The required output is the exact run of lines below that opens at the line with "(r.tags ++ [f.tagw]).getD" and closes at the line with "Arrives s l f 0x03#8".

▸ Data supplied:
——————
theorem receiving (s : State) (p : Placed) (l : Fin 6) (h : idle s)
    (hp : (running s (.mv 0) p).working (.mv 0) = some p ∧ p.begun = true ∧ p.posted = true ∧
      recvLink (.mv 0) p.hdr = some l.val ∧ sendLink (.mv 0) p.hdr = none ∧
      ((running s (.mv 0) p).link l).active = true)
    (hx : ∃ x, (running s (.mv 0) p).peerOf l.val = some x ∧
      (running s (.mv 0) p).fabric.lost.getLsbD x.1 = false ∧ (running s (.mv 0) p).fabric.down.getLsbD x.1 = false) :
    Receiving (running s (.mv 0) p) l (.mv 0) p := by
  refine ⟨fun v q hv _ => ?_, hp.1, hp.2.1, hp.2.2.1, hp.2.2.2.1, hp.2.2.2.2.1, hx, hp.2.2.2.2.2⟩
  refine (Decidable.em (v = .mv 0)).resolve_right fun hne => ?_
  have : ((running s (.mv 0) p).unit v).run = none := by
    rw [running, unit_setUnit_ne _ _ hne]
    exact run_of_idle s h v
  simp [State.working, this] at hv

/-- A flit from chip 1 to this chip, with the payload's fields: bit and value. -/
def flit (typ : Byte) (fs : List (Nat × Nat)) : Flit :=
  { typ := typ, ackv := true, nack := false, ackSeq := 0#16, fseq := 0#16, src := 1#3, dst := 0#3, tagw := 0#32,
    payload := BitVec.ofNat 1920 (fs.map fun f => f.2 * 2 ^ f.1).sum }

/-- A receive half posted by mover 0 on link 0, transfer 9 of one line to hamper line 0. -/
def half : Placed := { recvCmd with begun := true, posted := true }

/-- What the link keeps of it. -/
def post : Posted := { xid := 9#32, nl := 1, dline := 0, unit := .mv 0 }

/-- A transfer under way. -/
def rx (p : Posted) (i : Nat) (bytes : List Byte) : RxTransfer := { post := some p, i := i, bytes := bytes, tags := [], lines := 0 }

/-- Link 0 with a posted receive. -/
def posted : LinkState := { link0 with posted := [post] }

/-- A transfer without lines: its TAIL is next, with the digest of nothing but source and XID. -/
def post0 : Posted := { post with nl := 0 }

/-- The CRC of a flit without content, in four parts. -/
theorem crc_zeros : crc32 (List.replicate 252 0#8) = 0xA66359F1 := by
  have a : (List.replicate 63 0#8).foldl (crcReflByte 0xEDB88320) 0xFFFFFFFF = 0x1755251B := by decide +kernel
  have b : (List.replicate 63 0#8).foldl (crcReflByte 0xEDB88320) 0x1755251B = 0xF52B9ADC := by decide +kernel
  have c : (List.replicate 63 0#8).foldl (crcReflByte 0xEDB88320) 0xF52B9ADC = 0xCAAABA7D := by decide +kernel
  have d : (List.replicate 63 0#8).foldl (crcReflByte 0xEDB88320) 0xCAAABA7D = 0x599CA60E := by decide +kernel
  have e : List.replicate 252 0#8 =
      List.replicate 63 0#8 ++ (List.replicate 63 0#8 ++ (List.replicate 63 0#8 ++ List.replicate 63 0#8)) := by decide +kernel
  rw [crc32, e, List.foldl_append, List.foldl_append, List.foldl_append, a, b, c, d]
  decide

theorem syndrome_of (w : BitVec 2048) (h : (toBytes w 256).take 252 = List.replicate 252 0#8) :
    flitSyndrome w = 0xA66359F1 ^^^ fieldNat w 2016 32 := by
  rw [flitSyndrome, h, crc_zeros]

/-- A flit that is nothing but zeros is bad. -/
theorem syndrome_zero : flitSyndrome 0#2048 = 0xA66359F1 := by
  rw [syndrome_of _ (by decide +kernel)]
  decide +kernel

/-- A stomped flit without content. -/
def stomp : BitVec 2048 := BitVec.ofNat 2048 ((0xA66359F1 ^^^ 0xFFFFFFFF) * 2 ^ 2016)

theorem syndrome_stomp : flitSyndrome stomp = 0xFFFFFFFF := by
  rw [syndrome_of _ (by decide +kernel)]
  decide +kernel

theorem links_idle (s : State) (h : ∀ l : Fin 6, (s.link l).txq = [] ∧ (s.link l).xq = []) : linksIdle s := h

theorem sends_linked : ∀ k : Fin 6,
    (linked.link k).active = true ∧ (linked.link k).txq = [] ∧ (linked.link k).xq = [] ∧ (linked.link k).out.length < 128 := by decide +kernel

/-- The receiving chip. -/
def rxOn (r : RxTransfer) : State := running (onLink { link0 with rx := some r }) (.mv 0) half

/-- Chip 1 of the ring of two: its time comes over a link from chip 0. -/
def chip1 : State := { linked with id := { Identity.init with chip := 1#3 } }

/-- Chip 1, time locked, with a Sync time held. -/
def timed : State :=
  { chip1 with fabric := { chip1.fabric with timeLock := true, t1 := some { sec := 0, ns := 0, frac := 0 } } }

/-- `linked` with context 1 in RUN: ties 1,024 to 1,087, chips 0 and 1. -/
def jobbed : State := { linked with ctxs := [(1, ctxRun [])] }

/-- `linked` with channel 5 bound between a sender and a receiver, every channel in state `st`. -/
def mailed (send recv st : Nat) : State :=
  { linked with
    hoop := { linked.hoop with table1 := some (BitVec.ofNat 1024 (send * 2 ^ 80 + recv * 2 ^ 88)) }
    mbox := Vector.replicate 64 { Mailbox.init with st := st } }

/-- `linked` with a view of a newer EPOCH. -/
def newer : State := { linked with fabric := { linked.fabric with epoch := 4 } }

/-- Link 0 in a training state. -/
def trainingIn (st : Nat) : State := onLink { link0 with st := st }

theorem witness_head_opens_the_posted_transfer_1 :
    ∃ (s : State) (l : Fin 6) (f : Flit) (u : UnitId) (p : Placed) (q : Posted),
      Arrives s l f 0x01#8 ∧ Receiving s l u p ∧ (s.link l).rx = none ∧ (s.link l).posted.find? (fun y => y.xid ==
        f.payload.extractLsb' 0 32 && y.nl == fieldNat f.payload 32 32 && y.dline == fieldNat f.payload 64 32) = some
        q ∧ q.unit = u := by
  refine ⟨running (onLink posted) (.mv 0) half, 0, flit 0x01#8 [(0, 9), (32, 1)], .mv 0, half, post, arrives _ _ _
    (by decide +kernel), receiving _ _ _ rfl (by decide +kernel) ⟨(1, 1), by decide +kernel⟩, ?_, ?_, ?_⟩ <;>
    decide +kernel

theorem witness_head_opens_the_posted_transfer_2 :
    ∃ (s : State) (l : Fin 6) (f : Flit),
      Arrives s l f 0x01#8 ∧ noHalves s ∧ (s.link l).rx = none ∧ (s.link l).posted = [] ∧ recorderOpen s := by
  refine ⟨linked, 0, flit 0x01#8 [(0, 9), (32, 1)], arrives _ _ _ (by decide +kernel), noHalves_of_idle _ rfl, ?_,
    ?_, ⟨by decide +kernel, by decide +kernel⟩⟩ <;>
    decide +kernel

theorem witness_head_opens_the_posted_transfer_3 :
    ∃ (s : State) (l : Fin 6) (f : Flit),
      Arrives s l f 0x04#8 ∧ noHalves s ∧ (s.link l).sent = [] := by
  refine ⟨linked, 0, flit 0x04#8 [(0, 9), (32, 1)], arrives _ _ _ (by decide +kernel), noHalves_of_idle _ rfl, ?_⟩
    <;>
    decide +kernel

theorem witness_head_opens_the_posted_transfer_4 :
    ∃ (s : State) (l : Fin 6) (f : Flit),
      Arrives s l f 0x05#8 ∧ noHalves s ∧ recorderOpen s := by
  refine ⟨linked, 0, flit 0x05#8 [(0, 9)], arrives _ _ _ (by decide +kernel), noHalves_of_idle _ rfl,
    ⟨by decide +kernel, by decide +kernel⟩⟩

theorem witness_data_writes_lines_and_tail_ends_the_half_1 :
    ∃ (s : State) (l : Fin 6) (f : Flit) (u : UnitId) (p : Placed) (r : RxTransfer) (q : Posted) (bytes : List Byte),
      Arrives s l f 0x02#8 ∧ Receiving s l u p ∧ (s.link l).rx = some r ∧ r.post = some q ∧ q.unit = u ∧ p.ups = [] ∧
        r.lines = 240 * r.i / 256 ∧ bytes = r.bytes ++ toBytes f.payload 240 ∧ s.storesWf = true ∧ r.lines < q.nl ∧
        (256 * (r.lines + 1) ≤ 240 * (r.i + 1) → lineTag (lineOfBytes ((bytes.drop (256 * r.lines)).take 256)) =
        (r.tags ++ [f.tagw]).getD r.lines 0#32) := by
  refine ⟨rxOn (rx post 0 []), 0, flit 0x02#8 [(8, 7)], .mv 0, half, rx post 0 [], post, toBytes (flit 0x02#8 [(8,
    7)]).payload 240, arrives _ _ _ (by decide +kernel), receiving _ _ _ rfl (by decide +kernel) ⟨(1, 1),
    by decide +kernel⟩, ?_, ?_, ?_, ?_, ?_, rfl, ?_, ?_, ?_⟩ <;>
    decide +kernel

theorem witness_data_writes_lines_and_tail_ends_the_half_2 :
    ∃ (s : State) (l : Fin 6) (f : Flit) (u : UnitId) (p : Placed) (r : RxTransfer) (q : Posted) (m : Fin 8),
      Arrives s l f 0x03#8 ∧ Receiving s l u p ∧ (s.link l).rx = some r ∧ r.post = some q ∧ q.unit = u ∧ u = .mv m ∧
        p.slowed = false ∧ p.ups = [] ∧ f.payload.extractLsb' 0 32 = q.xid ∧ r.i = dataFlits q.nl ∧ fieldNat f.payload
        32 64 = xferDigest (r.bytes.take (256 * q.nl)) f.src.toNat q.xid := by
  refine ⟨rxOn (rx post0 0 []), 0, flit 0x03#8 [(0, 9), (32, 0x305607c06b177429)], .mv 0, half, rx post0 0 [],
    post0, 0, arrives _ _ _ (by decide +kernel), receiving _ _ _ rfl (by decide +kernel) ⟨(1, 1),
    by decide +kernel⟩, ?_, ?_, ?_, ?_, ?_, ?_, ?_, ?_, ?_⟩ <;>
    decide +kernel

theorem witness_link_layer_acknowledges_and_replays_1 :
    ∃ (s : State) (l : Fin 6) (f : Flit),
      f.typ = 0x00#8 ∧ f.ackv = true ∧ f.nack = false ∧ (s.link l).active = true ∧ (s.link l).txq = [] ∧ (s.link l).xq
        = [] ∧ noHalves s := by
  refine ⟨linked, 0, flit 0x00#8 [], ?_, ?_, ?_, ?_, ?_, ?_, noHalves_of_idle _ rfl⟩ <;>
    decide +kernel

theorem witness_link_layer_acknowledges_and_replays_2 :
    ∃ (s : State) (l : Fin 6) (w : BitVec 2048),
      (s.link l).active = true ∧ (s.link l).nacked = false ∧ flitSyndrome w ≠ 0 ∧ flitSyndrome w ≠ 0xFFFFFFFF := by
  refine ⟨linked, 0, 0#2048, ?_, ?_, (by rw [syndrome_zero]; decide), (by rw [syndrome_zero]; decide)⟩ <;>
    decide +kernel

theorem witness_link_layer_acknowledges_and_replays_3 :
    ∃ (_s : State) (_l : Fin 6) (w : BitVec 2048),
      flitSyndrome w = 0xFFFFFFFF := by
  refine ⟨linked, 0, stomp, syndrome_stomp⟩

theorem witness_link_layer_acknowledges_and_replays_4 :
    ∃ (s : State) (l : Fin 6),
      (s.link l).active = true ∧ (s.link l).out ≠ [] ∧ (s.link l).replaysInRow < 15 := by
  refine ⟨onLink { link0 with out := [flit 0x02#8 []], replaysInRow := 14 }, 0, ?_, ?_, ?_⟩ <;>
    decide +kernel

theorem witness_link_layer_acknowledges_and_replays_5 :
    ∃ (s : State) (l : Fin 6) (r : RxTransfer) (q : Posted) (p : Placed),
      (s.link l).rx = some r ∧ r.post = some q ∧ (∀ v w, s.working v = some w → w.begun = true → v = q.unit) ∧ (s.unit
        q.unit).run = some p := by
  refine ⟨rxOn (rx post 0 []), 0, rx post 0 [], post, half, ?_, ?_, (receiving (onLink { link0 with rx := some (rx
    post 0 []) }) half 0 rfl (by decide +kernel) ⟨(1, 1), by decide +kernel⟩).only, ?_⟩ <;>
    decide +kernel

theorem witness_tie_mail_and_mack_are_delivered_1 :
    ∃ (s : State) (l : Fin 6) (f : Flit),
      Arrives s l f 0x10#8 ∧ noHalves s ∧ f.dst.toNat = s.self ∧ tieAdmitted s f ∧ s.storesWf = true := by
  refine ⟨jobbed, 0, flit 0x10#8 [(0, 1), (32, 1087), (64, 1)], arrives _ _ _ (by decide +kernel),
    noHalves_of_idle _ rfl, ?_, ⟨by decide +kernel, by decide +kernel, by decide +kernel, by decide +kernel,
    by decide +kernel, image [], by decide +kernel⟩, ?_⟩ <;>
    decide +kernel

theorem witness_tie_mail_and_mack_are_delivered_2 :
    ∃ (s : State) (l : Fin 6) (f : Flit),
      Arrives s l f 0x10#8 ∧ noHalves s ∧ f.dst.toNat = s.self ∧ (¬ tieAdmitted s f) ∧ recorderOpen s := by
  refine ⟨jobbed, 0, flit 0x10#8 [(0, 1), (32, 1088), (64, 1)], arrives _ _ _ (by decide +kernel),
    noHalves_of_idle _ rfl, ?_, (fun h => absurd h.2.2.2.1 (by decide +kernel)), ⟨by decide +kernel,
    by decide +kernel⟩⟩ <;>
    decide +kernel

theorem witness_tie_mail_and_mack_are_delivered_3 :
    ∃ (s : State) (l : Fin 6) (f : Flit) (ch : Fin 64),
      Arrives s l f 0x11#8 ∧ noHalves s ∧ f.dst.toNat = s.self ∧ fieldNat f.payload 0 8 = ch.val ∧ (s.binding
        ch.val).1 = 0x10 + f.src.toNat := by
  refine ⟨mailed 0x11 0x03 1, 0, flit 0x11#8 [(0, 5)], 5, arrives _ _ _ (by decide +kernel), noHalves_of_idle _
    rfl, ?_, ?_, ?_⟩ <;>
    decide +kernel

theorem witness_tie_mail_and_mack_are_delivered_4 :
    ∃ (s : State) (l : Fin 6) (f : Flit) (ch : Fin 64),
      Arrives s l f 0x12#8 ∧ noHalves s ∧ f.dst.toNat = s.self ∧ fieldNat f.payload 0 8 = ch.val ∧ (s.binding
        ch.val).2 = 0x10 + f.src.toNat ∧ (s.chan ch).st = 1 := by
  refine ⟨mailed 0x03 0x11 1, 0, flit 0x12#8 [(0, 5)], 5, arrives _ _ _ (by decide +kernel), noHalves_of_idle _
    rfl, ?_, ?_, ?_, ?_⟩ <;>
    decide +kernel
——————
▸ Written solution:
        (r.tags ++ [f.tagw]).getD r.lines 0#32) := by
  refine ⟨rxOn (rx post 0 []), 0, flit 0x02#8 [(8, 7)], .mv 0, half, rx post 0 [], post, toBytes (flit 0x02#8 [(8,
    7)]).payload 240, arrives _ _ _ (by decide +kernel), receiving _ _ _ rfl (by decide +kernel) ⟨(1, 1),
    by decide +kernel⟩, ?_, ?_, ?_, ?_, ?_, rfl, ?_, ?_, ?_⟩ <;>
    decide +kernel

theorem witness_data_writes_lines_and_tail_ends_the_half_2 :
    ∃ (s : State) (l : Fin 6) (f : Flit) (u : UnitId) (p : Placed) (r : RxTransfer) (q : Posted) (m : Fin 8),
      Arrives s l f 0x03#8 ∧ Receiving s l u p ∧ (s.link l).rx = some r ∧ r.post = some q ∧ q.unit = u ∧ u = .mv m ∧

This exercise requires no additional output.